◆ Task requirements
Every line below that carries the word "spaceOf" needs to be copied.

[Stored data]

+ + +

/-- Issue of CPG and CPS. -/
def gatherForm (fn : Nat) (kind : CopyKind) (f : FQ) (s : State) : Host.Outcome State Fault Refusal :=
  issue (.q 0xA0 fn f) (fun s => do
    let d := Ten.of (s.T (if kind = .cpg then f.td else f.ta))
    let b := Ten.of (s.T f.tb)
    let c := s.optT f.tc
    need (gatherOk d b c = true) cSPACE
    need ((d :: b :: c.toList).all (·.inPlot s.thr.plot) = true) cPLOT_BOUND
    s.powered (d :: b :: c.toList)
    s.pushCopy f { copyOf kind 1 with td := s.T f.td, ta := s.T f.ta, tb := s.T f.tb, tc := s.T f.tc }) s

/-- CPG (06 R155). -/
def execCpg (f : FQ) (s : State) : Host.Outcome State Fault Refusal := gatherForm 2 .cpg f s
/-- CPS (06 R155). -/
def execCps (f : FQ) (s : State) : Host.Outcome State Fault Refusal := gatherForm 3 .cps f s

/-! ### CPP and CPM (R156, R157) -/

/-- The item whose plot an operand lies in. -/
def State.plotOwner (s : State) (t : Ten) : Option Nat :=
  if t.member then s.curGroup.bind fun g => (g.member t.rank).map (·.uid) else some s.thr.src.uid

/-- Row of the plot that row 0 of an operand's exchange bank stands for, at this moment (15 R320). -/
def State.bankRow (s : State) (t : Ten) : Nat :=
  if t.kind = 6 then match s.curGroup with
    | some g => g.xbase + (g.phase.toNat + 1) % 2 * g.xrows
    | none => 0
  else 0

/-- Do two operands of one plot overlap (R156 check 5)? -/
def State.cppOverlap (s : State) (d a : Ten) : Bool :=
  let ld := s.bankRow d + d.layer
  let la := s.bankRow a + a.layer
  s.plotOwner d == s.plotOwner a && d.row0 < a.row0 + a.h && a.row0 < d.row0 + d.h && d.col0 < a.col0 + a.w
    && a.col0 < d.col0 + d.w && ld < la + a.depth && la < ld + d.depth

/-- Kinds that CPP takes. -/
def Ten.cppKind (t : Ten) : Bool := t.own || t.member

/-- CPP (06 R156). -/
def execCpp (f : FQ) (s : State) : Host.Outcome State Fault Refusal :=
  issue (.q 0xA0 4 f) (fun s => do
    let d := Ten.of (s.T f.td)
    let a := Ten.of (s.T f.ta)
    let e := s.E f.edm
    need (d.cppKind && a.cppKind && d.fmt = a.fmt && d.rows = a.rows && d.cols = a.cols && d.slices = a.slices
      && (d.fmt ≠ 16 || (!d.cutsBlock e && !a.cutsBlock e)) = true) cSPACE
    let ms := [d, a].filter (·.member)
    need (ms = [] ∨ s.curGroup.isSome) cGROUP 0 1
    ms.forM fun t => need ((s.curGroup.bind fun g => if t.rank < g.next then g.member t.rank else none).isSome) cRANK
    need ([d, a].all (fun t => !t.own || t.inPlot s.thr.plot) = true) cPLOT_BOUND
    s.powered [d, a]
    need (s.cppOverlap d a = false) cSPACE
    s.pushCopy f { copyOf .cpp d.rows with td := s.T f.td, ta := s.T f.ta, edge := e }) s

/-- A pointer that CPM takes: in space 0 or 1, with its unused bits 0 (R157). -/
def cpmPtr (a : Word) : Bool := rankOf a = 0 && (spaceOf a = 0 || (spaceOf a = 1 && offsetOf a / 2 ^ 29 = 0))

/-- Does a range stay inside one cell's plot rows (R157)? -/
def Plot.holds (p : Plot) (a : Word) (n : Nat) : Bool :=
  spaceOf a ≠ 1 || (bits (offsetOf a) 21 8 < p.h && bits (offsetOf a) 13 8 < p.w && bits (offsetOf a) 0 13 + n ≤ p.d * 32)

/-- The cell that a space-1 pointer names. -/
def Plot.cellAt (p : Plot) (a : Word) : Nat := p.cell (bits (offsetOf a) 21 8) (bits (offsetOf a) 13 8)

/-- A CPM of no bytes completes at once, with no unit (R157). It is a copy instruction, so it waits for a place in its channel and for a
scoreboard entry (R139, R145). DESIGN CHOICE (log 41): it completes ahead of unfinished copies of its channel, which R139 orders, and
counts as a copy in the channel's ordinal, in DONE and in UNSEALED. -/
def State.copyNothing (s : State) (f : FQ) : Res Done := do
  let k := f.ch.toNat
  s.waitFor ((s.chan k).queue.length < 8)
  s.waitFor (s.entryFree = true)
  let s := s.setChan k { s.chan k with ordinal := (s.chan k).ordinal + 1 }
  pure { st := (s.withThr { s.thr with unsealed := s.thr.unsealed + 1 }).copyDone k none }

/-- CPM (06 R157). DESIGN CHOICE (log 41): a length of 0 still has its space-1 pointers checked: their cells lie in the plot and are not
powered off. -/
def execCpm (f : FQ) (s : State) : Host.Outcome State Fault Refusal :=
  issue (.q 0xA0 5 f) (fun s => do
    let src := s.X f.xa
    let dst := s.X f.xb
    let n := (s.X f.xc).toNat
    need (n < 2 ^ 40 ∧ cpmPtr src = true ∧ cpmPtr dst = true) cSPACE
    need (s.thr.plot.holds src n = true ∧ s.thr.plot.holds dst n = true) cPLOT_BOUND
    need ([src, dst].all (fun a => spaceOf a ≠ 1 || !s.isOff (s.thr.plot.cellAt a)) = true) cPLANE_OFF
    if n = 0 then s.copyNothing f
    else s.pushCopy f { copyOf .cpm ((n + 31) / 32) with src := src, dst := dst, len := n }) s

/-! ### SEAL, WAITB, WPTR, CPSTAT -/

/-- Copies marked with the batch that SEAL closes (R148). -/
def Chan.seal (h : Chan) (b : BitVec 16) : Chan :=
  { h with queue := h.queue.map fun c => if c.batch.isNone then { c with batch := some b } else c }

/-- SEAL (06 R148, R158). -/
def execSeal (f : FQ) (s : State) : Host.Outcome State Fault Refusal :=
  issue (.q 0xA0 6 f) (fun s => do
    let unfinished := s.thr.copies.any (·.batch.isNone)
    s.waitFor (unfinished = false ∨ s.thr.batches.length < 16)
    let b := s.thr.batchNo + 1
    let s := s.withThr { s.thr with batchNo := b, unsealed := 0, chans := s.thr.chans.map (·.seal b)
                                    batches := if unfinished then s.thr.batches ++ [b] else s.thr.batches }
    let s := if unfinished then s else s.emitItem 0x21 b.toNat
    pure { st := s.setX f.xc (b.setWidth 64) }) s

/-- WAITB (06 R148). -/
def execWaitb (f : FQ) (s : State) : Host.Outcome State Fault Refusal :=
  issue (.q 0xA0 7 f) (fun s => do
    s.waitFor (s.thr.batches.length ≤ f.imm32.toNat)
    pure { st := s }) s

/-- What WPTR reads (R159). -/
def Chan.wptr (h : Chan) : Word := BitVec.ofNat 64 (h.done.toNat * 2 ^ 32 + h.wp.toNat)

/-- What CPSTAT reads (R160). -/
def State.cpstat (s : State) (k : Nat) : Word :=
  let q := (s.chan k).queue
  let slack := match q.head? with
    | some c => c.slack.toNat
    | none => 0
  BitVec.ofNat 64 (slack * 2 ^ 52 + s.thr.unsealed.toNat * 2 ^ 32 + s.thr.batches.length % 65536 * 2 ^ 16 + q.length % 16)

/-- WPTR (06 R159). -/
def execWptr (f : FQ) (s : State) : Host.Outcome State Fault Refusal :=
  pureOp (.q 0xA0 8 f) (fun s =>
    let v := (s.chan f.ch.toNat).wptr
    (s.record v).setX f.xc v) s

/-- CPSTAT (06 R160). -/
def execCpstat (f : FQ) (s : State) : Host.Outcome State Fault Refusal :=
  pureOp (.q 0xA0 9 f) (fun s =>
    let v := s.cpstat f.ch.toNat
    (s.record v).setX f.xc v) s

/-! ### Bursts (R140-R147, R150) -/

/-- A row of a tensor from a plot-relative cell row, as the footprint of one unit (R146). -/
def Ten.fpUnit (t : Ten) (write : Bool) (u : Nat) : List Fp :=
  if t.own then [⟨t.row0 + u / t.ebr, t.row0 + u / t.ebr + 1, t.col0, t.col0 + t.w, t.layer, t.layer + t.depth, write⟩] else []

/-- Elements of the units from the next one on that are not moved yet. -/
def Copy.rest (c : Copy) : List (Nat × Nat × Nat) :=
  ((List.range c.total).drop c.units).flatMap fun i =>
    ((c.grid.unitElems c.edge i).map fun x => (x.1, i, x.2)).filter fun x => !c.ahead.contains x

/-- Those of the next unit. -/
def Copy.todo (c : Copy) : List (Nat × Nat × Nat) := c.rest.filter fun x => x.2.1 = c.units

/-- The byte address and the bit in it of element (d, i, j) (R153), modulo 2^64. -/
def Copy.addr (c : Copy) (m : Ten) (w d i j : Nat) : Word × Nat :=
  (BitVec.ofNat 64 m.base + c.addend + BitVec.ofNat 64 d * c.stride + BitVec.ofNat 64 (i * m.stride + j * w / 8), j * w % 8)

/-- The aligned 4-byte unit in which an element of a copy is written (R147, 07 R183). -/
def Copy.word (c : Copy) (x : Nat × Nat × Nat) : Nat × Nat × Nat :=
  let t := c.grid.words
  if c.kind = .cpout then (0, 0, (c.addr (Ten.of c.td) (fmtBits t.fmt) x.1 x.2.1 x.2.2).1.toNat / 4)
  else
    let (cell, k, bit) := t.at x.1 x.2.1 x.2.2
    (cell.1, cell.2, k * 8 + bit / 32)

/-- The elements that are written with an element `x` that is not moved yet: all of its 4-byte unit, for a copy writes an aligned 4-byte
unit that it writes whole at once, whichever of its rows the bytes come from (R147, 16 R347). -/
def Copy.with4 (c : Copy) (x : Nat × Nat × Nat) : List (Nat × Nat × Nat) :=
  if 32 ≤ fmtBits c.grid.words.fmt then [x] else c.rest.filter fun y => c.word y = c.word x

/-- The rows of the grid that the next unit is written with: its own, and those that share a 4-byte unit with it. -/
def Copy.rowsDue (c : Copy) : List Nat := ((c.todo.flatMap fun x => (c.with4 x).map (·.2.1)) ++ [c.units]).eraseDups

/-- The footprint of a copy's next unit. -/
def Copy.unitFps (c : Copy) : List Fp :=
  match c.kind with
  | .cpin => c.rowsDue.flatMap ((Ten.of c.td).fpUnit true)
  | .cpout => c.rowsDue.flatMap ((Ten.of c.ta).fpUnit false)
  | .cpp => c.rowsDue.flatMap fun u => (Ten.of c.td).fpUnit true u ++ (Ten.of c.ta).fpUnit false u
  | _ => c.fps

/-- Footprints of the long accesses that have faulted, or stand behind one that has, in the mode of a copy: they are performed when they
are re-issued, before what comes later in program order (16 R336). -/
def Thread.loggedFps (t : Thread) (priv : Bool) : List (Nat × List Fp) :=
  (t.outs.filter fun o => o.priv == priv && (o.faulted.isSome || o.blocked)).map fun o => (o.no, o.fps)

/-- May the next unit of a copy be delivered: no earlier footprint of its thread overlaps it (R146; 16 R336), and the thread's
earlier stores have left its queue (R147; log 25)? -/
def State.unitFree (s : State) (c : Copy) : Bool :=
  !((s.workFps s.thr ++ s.thr.outFps ++ s.thr.loggedFps c.priv ++ s.thr.sqFps).any fun x => x.1 < c.no && fpsConflict c.unitFps x.2)
    && s.thr.sq.all fun e => c.no < e.no

/-- Is a copy, the oldest of its channel, ready (R142)? A gather that waits for its sectors needs no engine. -/
def State.copyReady (s : State) (c : Copy) : Bool := !c.sectorsAsked && !s.traceWaits && (c.masked || s.unitFree c)

/-- A bit field of memory to be written: an address, a mask of its byte and the bits. -/
structure MBits where
  va : Word
  mask : Nat
  val : Nat

/-- Bits of one element in memory (R153): at bit `o` of the byte at `a`. -/
def elemBits (a : Word) (o w v : Nat) : List MBits :=
  if w < 8 then [⟨a, (2 ^ w - 1) * 2 ^ o, v % 2 ^ w * 2 ^ o⟩]
  else (List.range (w / 8)).map fun k => ⟨a + BitVec.ofNat 64 k, 255, v / 256 ^ k % 256⟩

/-- A field put among those of the same byte: where two hold one bit, the later one stands. -/
def addBits (m : MBits) : List MBits → List MBits
  | [] => [m]
  | n :: r => if n.va = m.va then ⟨n.va, n.mask ||| m.mask, (n.val &&& (255 - m.mask)) ||| m.val⟩ :: r else n :: addBits m r

/-- The fields of each byte joined. -/
def joinBits (ms : List MBits) : List MBits := ms.foldl (fun l m => addBits m l) []

/-- Bytes read by a copy: translated and checked, and none poisoned (R150). -/
def State.copyRead (s : State) (vas : List Word) : Except Trap (State × List Byte) := do
  let (s, ls) ← s.agentLocs (some s.cl) s.thr.root s.thr.vf false vas
  match (vas.zip ls).find? fun x => s.isPoisoned x.2.1 with
  | some x => .error ⟨cECC, x.1, 0⟩
  | none => pure (s, s.getBytes ls)

/-- One bit field written where it lies. -/
def State.putBits (s : State) (m : MBits) (l : Loc × Nat) : State :=
  s.putBytes [⟨l.1, BitVec.ofNat 8 (((s.get l.1 l.2).toNat &&& (255 - m.mask)) ||| m.val), l.2⟩]

/-- Bit fields written by a copy, with the bytes written whole of sectors that are poisoned. -/
def State.copyWrite (s : State) (ms : List MBits) : Except Trap (State × List Loc) := do
  let ms := joinBits ms
  let (s, ls) ← s.agentLocs (some s.cl) s.thr.root s.thr.vf true (ms.map (·.va))
  let hit := (ms.zip ls).filterMap fun x => if x.1.mask = 255 && s.isPoisoned x.2.1 then some x.2.1 else none
  pure ((ms.zip ls).foldl (fun s x => s.putBits x.1 x.2) s, hit)

/-- A copy has written bytes of poisoned sectors: a sector that it has now written whole loses its poison (R149, 04 R78). -/
def Copy.covered (c : Copy) (s : State) (hit : List Loc) : State × Copy :=
  if hit.isEmpty then (s, c) else (s.clearPoison (c.cover ++ hit), { c with cover := c.cover ++ hit })

/-- The first element whose row is poisoned, as the pointer to that row (R150). -/
def State.poisonedRow (s : State) (p : Place) (t : Ten) (es : List (Nat × Nat × Nat)) : Option Word :=
  (es.find? fun x => s.elemPoison p 0 x.1 x.2.1 x.2.2).map t.rowPointer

+ + +

◆ Answer for this exercise
def cpmPtr (a : Word) : Bool := rankOf a = 0 && (spaceOf a = 0 || (spaceOf a = 1 && offsetOf a / 2 ^ 29 = 0))
  spaceOf a ≠ 1 || (bits (offsetOf a) 21 8 < p.h && bits (offsetOf a) 13 8 < p.w && bits (offsetOf a) 0 13 + n ≤ p.d * 32)
    need ([src, dst].all (fun a => spaceOf a ≠ 1 || !s.isOff (s.thr.plot.cellAt a)) = true) cPLANE_OFF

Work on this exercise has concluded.